In the listing beneath this line, copy exactly the lines starting with the one containing "obtain ⟨p, hp, -, rfl⟩" and going on through the one containing "x).1, (hX x).2⟩⟩".

───── Records for processing ─────

/-- Every opcode is some instruction's. -/
theorem exists_opcode_eq (op : Byte) : ∃ i : Instr, i.opcode = op :=
  ⟨decodeOp true true op 0x00#8 0x00#8 0x00#8, by revert op; decide⟩

/-- A property that every write listed for the opcode keeps holds of all register files of its program. -/
theorem progOf_allRegs {P : Regs → Prop} {op : Byte} {p : Regs → Prog} (hp : progOf op = some p)
    (hP : ∀ φ, RegWrite.listed op φ = true → φ.Keeps P) {r : Regs} (h : P r) : (p r).AllRegs P := by
  obtain ⟨i, rfl⟩ := exists_opcode_eq op
  obtain ⟨w, hw, hl⟩ := progOf_opcode_footprint i hp
  exact hw P (RegWrite.allKeep_of_forall fun φ hφ => hP φ (List.all_eq_true.1 hl φ hφ)) r h

/-- A property that every write listed for the instruction's opcode keeps is kept by the instruction. -/
theorem exec_regs {P : Regs → Prop} {i : Instr} {s t : State} (h : exec i s = .next t)
    (hP : ∀ φ, RegWrite.listed i.opcode φ = true → φ.Keeps P) (hs : P s.regs) : P t.regs := by
  have h1 : P s.regs.incPc := hP .pc rfl _ _ hs
  obtain ⟨p, hp, -, rfl⟩ | rfl := exec_cases h
  · exact Prog.run_allRegs (progOf_allRegs hp hP h1) _ _
  · exact h1

end Sys2Proof.Machine
end

section
/-! The invariant of every reachable state (10_state.md R22, R23, R28, R34): the register invariants are kept by every
write, so the programs, the runs and the single calls of `advance()` keep them. -/

namespace Sys2Proof.Machine

/-! ## The register invariants -/

/-- Emulation mode forces the width flags (R34). -/
theorem Regs.Ok.widths {r : Regs} (h : r.Ok) (e : r.fE = true) : r.fM = true ∧ r.fX = true :=
  ⟨(h.1 e).1, (h.1 e).2.1⟩

theorem Regs.Ok.setS {r : Regs} (h : r.Ok) (v : Word) : (r.setS v).Ok := by
  obtain ⟨hE, hX⟩ := h
  exact ⟨fun (e : r.fE = true) => ⟨(hE e).1, (hE e).2.1, by simp [e]⟩, hX⟩

/-- An index register has a zero high byte once X_flag is 1: it had one before, or it is narrowed now (R23). -/
theorem hi8_narrowIndex {old : Word} {was : Bool} (h : was = true → hi8 old = 0x00#8) :
    hi8 (narrowIndex old was true) = 0x00#8 := by
  cases was
  · simp [narrowIndex]
  · exact h rfl

/-- In emulation mode `set_P` leaves the widths (R34), in native mode it narrows X and Y where it sets X_flag (R23). -/
theorem Regs.Ok.setP {r : Regs} (h : r.Ok) (v : Byte) : (r.setP v).Ok := by
  obtain ⟨hE, hX⟩ := h
  cases e : r.fE
  · refine ⟨fun e' => by simp [e] at e', fun x => ?_⟩
    simp only [setP_fX, setP_x, setP_y, e, Bool.false_eq_true, if_false] at x ⊢
    rw [x]
    exact ⟨hi8_narrowIndex fun w => (hX w).1, hi8_narrowIndex fun w => (hX w).2⟩
  · simp only [Regs.Ok, setP_fE, setP_fM, setP_fX, setP_x, setP_y, e, if_true]
    exact ⟨fun _ => hE e, hX⟩

/-- XCE with C = 1 forces the widths and the high bytes (R371), with C = 0 it leaves emulation mode. -/
theorem Regs.Ok.exchangeCE {r : Regs} (h : r.Ok) : r.exchangeCE.Ok := by
  cases c : r.fC
  · simpa [Regs.exchangeCE, Regs.Ok, c] using h.2
  · simp [Regs.exchangeCE, Regs.Ok, c]

/-- Every write keeps the register invariants. -/
theorem RegWrite.keeps_ok (φ : RegWrite) : φ.Keeps Regs.Ok := by
  cases φ with
  | x => exact fun _ _ ⟨hE, hX⟩ hw => ⟨hE, fun x => ⟨(hw x).trans (hX x).1, (hX x).2⟩⟩
  | y => exact fun _ _ ⟨hE, hX⟩ hw => ⟨hE, fun x => ⟨(hX x).1, (hw x).trans (hX x).2⟩⟩
  | s => exact fun _ v h => h.setS v
  | status => exact fun _ v h => h.setP v
  | exchange => exact fun _ h => h.exchangeCE
  | _ => exact fun _ _ h => h

theorem progOf_allRegs_ok {op : Byte} {p : Regs → Prog} (hp : progOf op = some p) {r : Regs} (h : r.Ok) :
    (p r).AllRegs Regs.Ok := progOf_allRegs hp (fun φ _ => φ.keeps_ok) h

theorem Regs.ok_reset : Regs.reset.Ok := by unfold Regs.Ok; decide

─────

_Answer space_.
  obtain ⟨p, hp, -, rfl⟩ | rfl := exec_cases h
  · exact Prog.run_allRegs (progOf_allRegs hp hP h1) _ _
  · exact h1

end Sys2Proof.Machine
end

section
/-! The invariant of every reachable state (10_state.md R22, R23, R28, R34): the register invariants are kept by every
write, so the programs, the runs and the single calls of `advance()` keep them. -/

namespace Sys2Proof.Machine

/-! ## The register invariants -/

/-- Emulation mode forces the width flags (R34). -/
theorem Regs.Ok.widths {r : Regs} (h : r.Ok) (e : r.fE = true) : r.fM = true ∧ r.fX = true :=
  ⟨(h.1 e).1, (h.1 e).2.1⟩

theorem Regs.Ok.setS {r : Regs} (h : r.Ok) (v : Word) : (r.setS v).Ok := by
  obtain ⟨hE, hX⟩ := h
  exact ⟨fun (e : r.fE = true) => ⟨(hE e).1, (hE e).2.1, by simp [e]⟩, hX⟩

/-- An index register has a zero high byte once X_flag is 1: it had one before, or it is narrowed now (R23). -/
theorem hi8_narrowIndex {old : Word} {was : Bool} (h : was = true → hi8 old = 0x00#8) :
    hi8 (narrowIndex old was true) = 0x00#8 := by
  cases was
  · simp [narrowIndex]
  · exact h rfl

/-- In emulation mode `set_P` leaves the widths (R34), in native mode it narrows X and Y where it sets X_flag (R23). -/
theorem Regs.Ok.setP {r : Regs} (h : r.Ok) (v : Byte) : (r.setP v).Ok := by
  obtain ⟨hE, hX⟩ := h
  cases e : r.fE
  · refine ⟨fun e' => by simp [e] at e', fun x => ?_⟩
    simp only [setP_fX, setP_x, setP_y, e, Bool.false_eq_true, if_false] at x ⊢
    rw [x]
    exact ⟨hi8_narrowIndex fun w => (hX w).1, hi8_narrowIndex fun w => (hX w).2⟩
  · simp only [Regs.Ok, setP_fE, setP_fM, setP_fX, setP_x, setP_y, e, if_true]
    exact ⟨fun _ => hE e, hX⟩

/-- XCE with C = 1 forces the widths and the high bytes (R371), with C = 0 it leaves emulation mode. -/
theorem Regs.Ok.exchangeCE {r : Regs} (h : r.Ok) : r.exchangeCE.Ok := by
  cases c : r.fC
  · simpa [Regs.exchangeCE, Regs.Ok, c] using h.2
  · simp [Regs.exchangeCE, Regs.Ok, c]

/-- Every write keeps the register invariants. -/
theorem RegWrite.keeps_ok (φ : RegWrite) : φ.Keeps Regs.Ok := by
  cases φ with
  | x => exact fun _ _ ⟨hE, hX⟩ hw => ⟨hE, fun x => ⟨(hw x).trans (hX x).1, (hX x).2⟩⟩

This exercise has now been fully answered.